TO THE EDITOR,
The combined use of dabrafenib and trametinib was approved by the U.S. Food and Drug Administration (FDA) for use in BRAF V600E mutated non-small cell lung cancer and melanoma in 2017 and 2018, respectively. Use of targeted therapy regimens in pediatric low-grade glioma have been under investigation.1 Dabrafenib is commercially available as a 50 mg and 75 mg capsule. As per the FDA, it should not be opened or crushed.2 Trametinib is distributed as 0.5 mg and 2 mg film-coated tablets to be swallowed whole.3
Phase 1and 2 of a study on dabrafenib use in pediatric cancers offered both the commercial capsule and an investigational suspension formulation of the drug for patients unable to tolerate capsules.1,4 Similarly, an oral suspension of dabrafenib and crushed administration of trametinib were used temporarily for patients unable to swallow.5Suspension had a faster absorption and higher peak serum concentration, however similar exposure to the drug was seen when compared to capsular administration of dabrafenib. In this study, the bioavailability of the suspension was 85% of the capsule formulation.4
At our institution, we compounded a liquid suspension of trametinib and dabrafenib for those unable to swallow pills. In November 2019, a 17-month-old presented with right esotropia and was found to have a posterior fossa tumor with leptomeningeal extension into the brain stem and abnormal T2 prolongation in the upper cervical spine (Fig. 1A). She underwent a near total resection. Pathology demonstrated a high-grade glioneuronal tumor, with a BRAF V600E mutation and H3K27m wild-type. To avoid radiation, treatment was customized to target the BRAF V600E mutation. She was started on a compounded liquid suspension of dabrafenib (75 mg once daily, 4.5 mg/kg) and trametinib (0.5 mg once daily, 0.03 mg/kg) in December 2019. The dose was adjusted for weight gain during clinical course. Imaging after two months and six months of treatment showed stable T2 prolongation and expansion in the upper cervical spine and stable medullary leptomeningeal disease. In October 2020, she was intubated for acute respiratory failure. Subsequently, she had a tracheostomy and gastrostomy tube was placed due to pharyngeal swallowing dysfunction. Due to swallowing dysfunction, crushed dabrafenib tablets and opened trametinib capsules were each administered through the gastrostomy tube in 5 ml of water by the parents followed by a 10 ml water flush. Follow-up imaging three months after showed significant improvement in both the leptomeningeal disease and size of expansile T2 prolongation in the cervical cord, consistent with treatment response (Fig. 1B). The patient continues the crushed dabrafenib and trametinib at this point.

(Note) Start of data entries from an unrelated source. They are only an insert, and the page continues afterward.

-- ==== Sys2Proof/Laws/Queues.lean ====
section
/-! SUPPORT. Sys2Proof/Laws/Queues.lean: what a queue does with a frame put to it (R16 to R18, R26 to R28), and what stands in the
transmit queues after an origination. -/
namespace Sys2Proof.Machine

/-- Putting an entry at its place adds it and nothing else. -/
theorem insertEntry_perm (e : Entry) (l : List Entry) : (insertEntry e l).Perm (e :: l) := by
  induction l with
  | nil => exact List.Perm.refl _
  | cons x xs ih =>
    unfold insertEntry
    split
    · exact List.Perm.refl _
    · exact (ih.cons x).trans (List.Perm.swap e x xs)

theorem mem_insertEntry {e x : Entry} {l : List Entry} : x ∈ insertEntry e l ↔ x = e ∨ x ∈ l := by
  rw [(insertEntry_perm e l).mem_iff, List.mem_cons]

theorem length_insertEntry (e : Entry) (l : List Entry) : (insertEntry e l).length = l.length + 1 :=
  (insertEntry_perm e l).length_eq

variable (q : Queue) (same : Frame → Bool) (f : Frame) (n : Nat)

/-- R17: a frame that replaces an entry. -/
theorem takeIn_replaces (h : q.entries.any (fun e => same e.frame) = true) :
    q.takeIn same f n =
      ({ q with entries := q.entries.map (fun e => if same e.frame then e.replace f n else e) }, false) := by
  unfold Queue.takeIn; rw [if_pos h]

/-- R17: a frame that joins a queue with room. -/
theorem takeIn_joins (h : q.entries.any (fun e => same e.frame) = false) (hl : q.entries.length < 8) :
    q.takeIn same f n = (q.join f n, false) := by
  unfold Queue.takeIn; rw [if_neg (by simp [h]), if_pos (show q.entries.length < Config.listCapacity from hl)]

/-- R18: a frame put to a full queue whose newest removable entry is v. -/
theorem takeIn_removes (h : q.entries.any (fun e => same e.frame) = false) (hl : 8 ≤ q.entries.length) {v : Entry}
    (hv : newest (q.entries.filter (Entry.removable f.cls)) = some v) :
    q.takeIn same f n = ((q.remove v.order).join f n, true) := by
  unfold Queue.takeIn; rw [if_neg (by simp [h]), if_neg (by simp [Config.listCapacity]; omega), hv]

/-- R18: a frame put to a full queue without a removable entry. -/
theorem takeIn_drops (h : q.entries.any (fun e => same e.frame) = false) (hl : 8 ≤ q.entries.length)
    (hv : newest (q.entries.filter (Entry.removable f.cls)) = none) : q.takeIn same f n = (q, true) := by
  unfold Queue.takeIn; rw [if_neg (by simp [h]), if_neg (by simp [Config.listCapacity]; omega), hv]

/-- A frame put to a queue with room stands in it. -/
theorem takeIn_holds (hl : q.entries.length < 8) : (q.takeIn same f n).1.holds f := by
  cases h : q.entries.any (fun e => same e.frame) with
  | true =>
    rw [takeIn_replaces q same f n h]
    obtain ⟨e, he, hs⟩ := List.any_eq_true.mp h
    exact ⟨e.replace f n, List.mem_map.mpr ⟨e, he, by rw [if_pos hs]⟩, rfl⟩
  | false =>
    rw [takeIn_joins q same f n h hl]
    exact ⟨Entry.new f n q.nextOrder, mem_insertEntry.mpr (.inl rfl), rfl⟩

/-- With room, a frame put to a queue makes it longer by one at most. -/
theorem takeIn_length (hl : q.entries.length < 8) : (q.takeIn same f n).1.entries.length ≤ q.entries.length + 1 := by
  cases h : q.entries.any (fun e => same e.frame) with
  | true => rw [takeIn_replaces q same f n h]; simp
  | false => rw [takeIn_joins q same f n h hl]; simp [Queue.join, length_insertEntry]

/-- With room, a frame that the one put does not replace still stands. -/
theorem takeIn_keeps (hl : q.entries.length < 8) {g : Frame} (hg : q.holds g) (hs : same g = false) :
    (q.takeIn same f n).1.holds g := by
  obtain ⟨e, he, rfl⟩ := hg
  cases h : q.entries.any (fun e => same e.frame) with
  | true =>
    rw [takeIn_replaces q same f n h]
    exact ⟨e, List.mem_map.mpr ⟨e, he, by simp [hs]⟩, rfl⟩
  | false =>
    rw [takeIn_joins q same f n h hl]
    exact ⟨e, mem_insertEntry.mpr (.inr he), rfl⟩

/-- R17: an ASSENT that a frame of another kind meets does not replace it. -/
theorem sameReport_kind {f g : Frame} (h : f.kind ≠ g.kind) : sameReport f g = false := by
  unfold sameReport
  split <;> simp_all <;> exact fun hc => h hc.symm

/-- What the end of a step leaves of a frame that stood in a queue with room. -/
theorem QueueEnds.keeps {a g : Frame} {p p' : Queue} (h : QueueEnds a p p') (hl : p.entries.length < 8) (hg : p.holds g)
    (hk : a.kind ≠ g.kind) : p'.holds g := by
  rcases h with rfl | ⟨n, rfl⟩
  · exact hg
  · exact takeIn_keeps p _ a n hl hg (sameReport_kind hk)

/-- R16: a frame originated in RUN stands in the transmit queue of Port A, if it has room. -/
theorem originate_holdsA (s : State) (p : Payload) (hr : s.phase = .run) (hl : s.portA.tx.entries.length < 8) :
    (originate p s).portA.tx.holds (s.own p) ∧
      (originate p s).portA.tx.entries.length ≤ s.portA.tx.entries.length + 1 := by
  rw [originate_portA, if_pos hr]
  exact ⟨takeIn_holds _ _ _ _ hl, takeIn_length _ _ _ _ hl⟩

/-- R16: a frame originated in RUN stands in the transmit queue of Port B of a repeater, if it has room. -/
theorem originate_holdsB (s : State) (p : Payload) (hr : s.phase = .run) (hb : s.cfg.repeater = true)
    (hl : s.portB.tx.entries.length < 8) :
    (originate p s).portB.tx.holds (s.own p) ∧
      (originate p s).portB.tx.entries.length ≤ s.portB.tx.entries.length + 1 := by
  rw [originate_portB, if_pos ⟨hr, hb⟩]
  exact ⟨takeIn_holds _ _ _ _ hl, takeIn_length _ _ _ _ hl⟩

/-- A frame originated last by a command, other than an ASSENT, is offered. -/
theorem offered_of_originate {e t : State} (p : Payload) (h : Ends (originate p e) t) (hr : e.phase = .run)
    (hk : p.kind ≠ .assent) : Offered e t (e.own p) := by
  constructor
  · intro hl
    have hl : e.portA.tx.entries.length + 2 ≤ 8 := hl
    obtain ⟨h1, h2⟩ := originate_holdsA e p hr (by omega)
    exact h.txA.keeps (by omega) h1 (fun hc => hk hc.symm)
  · intro hb hl
    have hl : e.portB.tx.entries.length + 2 ≤ 8 := hl
    obtain ⟨h1, h2⟩ := originate_holdsB e p hr hb (by omega)
    exact h.txB.keeps (by omega) h1 (fun hc => hk hc.symm)

end Sys2Proof.Machine
end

In conclusion, a stable response with no tumor growth over 6 months using crushed dabrafenib and trametinib was observed in a case of pediatric glioneuronal tumor with BRAF V600E mutation. Although this is not an approved administration route, this patient’s clear response to therapy demonstrates adequate absorption using this method. This outcome warrants further investigation into a broader study as crushing these tablets would facilitate their use for many patients with BRAF V600E mutated disease unable to swallow pills.